/-- CmdWriteIssuesTheWord: each of its three clauses. -/
theorem witness_cmd_write :
    (WritesNext (withTurn (sw 0x010 0x70000000) (pendingWord 0)) 0x010 0x70000000
      ∧ (withTurn (sw 0x010 0x70000000) (pendingWord 0)).busy = true)
    ∧ (WritesNext (withTurn (sw 0x010 0) (recordError .badAccess State.reset)) 0x010 0
      ∧ (recordError .badAccess State.reset).busy = false ∧ (recordError .badAccess State.reset).err = true)
    ∧ WritesNext (withTurn (sw 0x010 0) State.reset) 0x010 0 ∧ State.reset.busy = false ∧ State.reset.err = false :=
  ⟨⟨⟨rfl, by decide, rfl⟩, rfl⟩, ⟨⟨rfl, by decide, rfl⟩, rfl, rfl⟩, ⟨rfl, by decide, rfl⟩, rfl, rfl⟩

/-- DoneIsSetOnlyByACompletedCommand: a NOP's engine step, and an accepted CMD write. -/
theorem witness_done :
    (∃ t, step (pendingWord 0) = .next t ∧ (pendingWord 0).done = false ∧ t.done = true)
    ∧ ∃ t, step (withTurn (sw 0x010 0) State.reset) = .next t ∧ State.reset.busy = false ∧ t.busy = true :=
  ⟨⟨_, rfl, rfl, rfl⟩, ⟨_, step_of_writesNext (writesNext_withTurn _ _ _ (by decide)), rfl, rfl⟩⟩

/-- OperandsStayFixedWhilePending: a write of the BLK window while a command is pending. -/
theorem witness_operands :
    ∃ s t, step s = .next t ∧ s.busy = true ∧ EngineNext s = false ∧ ¬ResetNext s := by
  refine ⟨withTurn (sw 0x800 5) (pendingWord 0), _, step_of_writesNext (writesNext_withTurn _ _ _ (by decide)), rfl, rfl, ?_⟩
  rintro (h | ⟨v, _, _, _, h⟩) <;> simp [withTurn, sw] at h

/-- EveryScriptEndsWithTheBlockIdle: a script at both ends of the aperture. -/
theorem witness_script :
    ∀ e ∈ ({ State.reset with inputs := [lw 0x000, sw 0x010 0, .engine, lw 0x1FFC, .hardReset] } : State).inputs,
      e.inAperture := by
  simp [lw, sw, Event.inAperture, Config.apertureSize]

/-- WaitEndsWhenTheEngineStepIsTaken: two polls before the engine step. -/
theorem witness_wait :
    ({ pendingWord 0 with inputs := waitPolls 2 ++ [lw 0x000] } : State).busy = true
      ∧ ({ pendingWord 0 with inputs := waitPolls 2 ++ [lw 0x000] } : State).inputs = waitPolls 2 ++ [lw 0x000] :=
  ⟨rfl, rfl⟩

/-- StepStopsExactlyOutsideTheAperture: the first address past the aperture, and the last in it. -/
theorem witness_aperture :
    (∃ e, (withTurn (lw 0x2000) State.reset).inputs.head? = some e ∧ ¬e.inAperture)
      ∧ ∀ e, (withTurn (.read (Config.base + 0x1FFF) 1) State.reset).inputs.head? = some e → e.inAperture := by
  refine ⟨⟨_, rfl, by simp [lw, Event.inAperture, Config.apertureSize]⟩, ?_⟩
  rintro e h
  cases h
  simp [Event.inAperture, Config.apertureSize]

/-- ErrorsHaveTheirCause, ErrorsArePrecise: a step for each engine error 1, 2, 3. -/
theorem witness_engine_errors :
    (nextOf (step (pendingWord 0x70000000))).map (fun t => (t.err, t.errcode)) = some (true, 1)
      ∧ (nextOf (step (pendingWord 0x12200000))).map (fun t => (t.err, t.errcode)) = some (true, 2)
      ∧ (nextOf (step (pendingWord 0x31290000))).map (fun t => (t.err, t.errcode)) = some (true, 3)
      ∧ (pendingWord 0x70000000).err = false := by decide

/-- ErrorsHaveTheirCause, ErrorsArePrecise: a step for each host error 4, 5, 6. -/
theorem witness_host_errors :
    (∃ t, step (withTurn (sw 0x010 0) (pendingWord 0)) = .next t ∧ t.err = true ∧ t.errcode = 4)
      ∧ (∃ t, step (withTurn (sw 0x014 1) (pendingWord 0)) = .next t ∧ t.err = true ∧ t.errcode = 5)
      ∧ (∃ t, step (withTurn (.read (Config.base + 0x1FFE) 2) State.reset) = .next t ∧ t.err = true ∧ t.errcode = 6)
      ∧ (pendingWord 0).err = false ∧ EngineNext (withTurn (sw 0x010 0) (pendingWord 0)) = false := by
  refine ⟨⟨_, step_of_writesNext (writesNext_withTurn _ _ _ (by decide)), rfl, rfl⟩,
    ⟨_, step_of_writesNext (writesNext_withTurn _ _ _ (by decide)), rfl, rfl⟩, ?_, rfl, rfl⟩
  have h : apertureOffset (Config.base + 0x1FFE) = some 0x1FFE := apertureOffset_add (by decide)
  simp [step, withTurn, turn, atAperture, h, hostRead, goodAccess, ErrorCode.code, State.reset]

/-- FirstErrorCodeIsKept: a second error, and the return from an error. -/
theorem witness_first_error :
    (∃ s t, step s = .next t ∧ s.err = true ∧ t.err = true) ∧ ∃ s t, step s = .next t ∧ s.err = true ∧ t.err = false :=
  ⟨⟨withTurn (sw 0x010 0) (recordError .badAccess (pendingWord 0)), _,
      step_of_writesNext (writesNext_withTurn _ _ _ (by decide)), rfl, rfl⟩,
    ⟨withTurn (sw 0x008 4) (recordError .badAccess State.reset), _,
      step_of_writesNext (writesNext_withTurn _ _ _ (by decide)), rfl, rfl⟩⟩

/-- FailedChecksRecordTheirErrors: DEQ and DQI on an undefined slot, CCONV with H, then V, not below its factor. -/
theorem witness_checks :
    (EngineNext (pendingWord 0x12200000) = true ∧ slotDefined (pendingWord 0x12200000) 2 = false
      ∧ decode (pendingWord 0x12200000).pend = .ok (.deq 1 0 2) ∧ decode (0x64100000 : Word) = .ok (.dqi 2 0 1))
    ∧ (samplingFactor 0 ≤ (1 : Fin 2).val ∧ decode (0x31290000 : Word) = .ok (.cconv 0 4 5 0 1 0 0 0)
      ∧ decode (0x31288000 : Word) = .ok (.cconv 0 4 5 0 0 1 0 0)) := by decide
--
Print out all the material above, unaltered.

/-- CmdWriteIssuesTheWord: each of its three clauses. -/
theorem witness_cmd_write :
    (WritesNext (withTurn (sw 0x010 0x70000000) (pendingWord 0)) 0x010 0x70000000
      ∧ (withTurn (sw 0x010 0x70000000) (pendingWord 0)).busy = true)
    ∧ (WritesNext (withTurn (sw 0x010 0) (recordError .badAccess State.reset)) 0x010 0
      ∧ (recordError .badAccess State.reset).busy = false ∧ (recordError .badAccess State.reset).err = true)
    ∧ WritesNext (withTurn (sw 0x010 0) State.reset) 0x010 0 ∧ State.reset.busy = false ∧ State.reset.err = false :=
  ⟨⟨⟨rfl, by decide, rfl⟩, rfl⟩, ⟨⟨rfl, by decide, rfl⟩, rfl, rfl⟩, ⟨rfl, by decide, rfl⟩, rfl, rfl⟩

/-- DoneIsSetOnlyByACompletedCommand: a NOP's engine step, and an accepted CMD write. -/
theorem witness_done :
    (∃ t, step (pendingWord 0) = .next t ∧ (pendingWord 0).done = false ∧ t.done = true)
    ∧ ∃ t, step (withTurn (sw 0x010 0) State.reset) = .next t ∧ State.reset.busy = false ∧ t.busy = true :=
  ⟨⟨_, rfl, rfl, rfl⟩, ⟨_, step_of_writesNext (writesNext_withTurn _ _ _ (by decide)), rfl, rfl⟩⟩

/-- OperandsStayFixedWhilePending: a write of the BLK window while a command is pending. -/
theorem witness_operands :
    ∃ s t, step s = .next t ∧ s.busy = true ∧ EngineNext s = false ∧ ¬ResetNext s := by
  refine ⟨withTurn (sw 0x800 5) (pendingWord 0), _, step_of_writesNext (writesNext_withTurn _ _ _ (by decide)), rfl, rfl, ?_⟩
  rintro (h | ⟨v, _, _, _, h⟩) <;> simp [withTurn, sw] at h

/-- EveryScriptEndsWithTheBlockIdle: a script at both ends of the aperture. -/
theorem witness_script :
    ∀ e ∈ ({ State.reset with inputs := [lw 0x000, sw 0x010 0, .engine, lw 0x1FFC, .hardReset] } : State).inputs,
      e.inAperture := by
  simp [lw, sw, Event.inAperture, Config.apertureSize]

/-- WaitEndsWhenTheEngineStepIsTaken: two polls before the engine step. -/
theorem witness_wait :
    ({ pendingWord 0 with inputs := waitPolls 2 ++ [lw 0x000] } : State).busy = true
      ∧ ({ pendingWord 0 with inputs := waitPolls 2 ++ [lw 0x000] } : State).inputs = waitPolls 2 ++ [lw 0x000] :=
  ⟨rfl, rfl⟩

/-- StepStopsExactlyOutsideTheAperture: the first address past the aperture, and the last in it. -/
theorem witness_aperture :
    (∃ e, (withTurn (lw 0x2000) State.reset).inputs.head? = some e ∧ ¬e.inAperture)
      ∧ ∀ e, (withTurn (.read (Config.base + 0x1FFF) 1) State.reset).inputs.head? = some e → e.inAperture := by
  refine ⟨⟨_, rfl, by simp [lw, Event.inAperture, Config.apertureSize]⟩, ?_⟩
  rintro e h
  cases h
  simp [Event.inAperture, Config.apertureSize]

/-- ErrorsHaveTheirCause, ErrorsArePrecise: a step for each engine error 1, 2, 3. -/
theorem witness_engine_errors :
    (nextOf (step (pendingWord 0x70000000))).map (fun t => (t.err, t.errcode)) = some (true, 1)
      ∧ (nextOf (step (pendingWord 0x12200000))).map (fun t => (t.err, t.errcode)) = some (true, 2)
      ∧ (nextOf (step (pendingWord 0x31290000))).map (fun t => (t.err, t.errcode)) = some (true, 3)
      ∧ (pendingWord 0x70000000).err = false := by decide

/-- ErrorsHaveTheirCause, ErrorsArePrecise: a step for each host error 4, 5, 6. -/
theorem witness_host_errors :
    (∃ t, step (withTurn (sw 0x010 0) (pendingWord 0)) = .next t ∧ t.err = true ∧ t.errcode = 4)
      ∧ (∃ t, step (withTurn (sw 0x014 1) (pendingWord 0)) = .next t ∧ t.err = true ∧ t.errcode = 5)
      ∧ (∃ t, step (withTurn (.read (Config.base + 0x1FFE) 2) State.reset) = .next t ∧ t.err = true ∧ t.errcode = 6)
      ∧ (pendingWord 0).err = false ∧ EngineNext (withTurn (sw 0x010 0) (pendingWord 0)) = false := by
  refine ⟨⟨_, step_of_writesNext (writesNext_withTurn _ _ _ (by decide)), rfl, rfl⟩,
    ⟨_, step_of_writesNext (writesNext_withTurn _ _ _ (by decide)), rfl, rfl⟩, ?_, rfl, rfl⟩
  have h : apertureOffset (Config.base + 0x1FFE) = some 0x1FFE := apertureOffset_add (by decide)
  simp [step, withTurn, turn, atAperture, h, hostRead, goodAccess, ErrorCode.code, State.reset]

/-- FirstErrorCodeIsKept: a second error, and the return from an error. -/
theorem witness_first_error :
    (∃ s t, step s = .next t ∧ s.err = true ∧ t.err = true) ∧ ∃ s t, step s = .next t ∧ s.err = true ∧ t.err = false :=
  ⟨⟨withTurn (sw 0x010 0) (recordError .badAccess (pendingWord 0)), _,
      step_of_writesNext (writesNext_withTurn _ _ _ (by decide)), rfl, rfl⟩,
    ⟨withTurn (sw 0x008 4) (recordError .badAccess State.reset), _,
      step_of_writesNext (writesNext_withTurn _ _ _ (by decide)), rfl, rfl⟩⟩

/-- FailedChecksRecordTheirErrors: DEQ and DQI on an undefined slot, CCONV with H, then V, not below its factor. -/
theorem witness_checks :
    (EngineNext (pendingWord 0x12200000) = true ∧ slotDefined (pendingWord 0x12200000) 2 = false
      ∧ decode (pendingWord 0x12200000).pend = .ok (.deq 1 0 2) ∧ decode (0x64100000 : Word) = .ok (.dqi 2 0 1))
    ∧ (samplingFactor 0 ≤ (1 : Fin 2).val ∧ decode (0x31290000 : Word) = .ok (.cconv 0 4 5 0 1 0 0 0)
      ∧ decode (0x31288000 : Word) = .ok (.cconv 0 4 5 0 0 1 0 0)) := by decide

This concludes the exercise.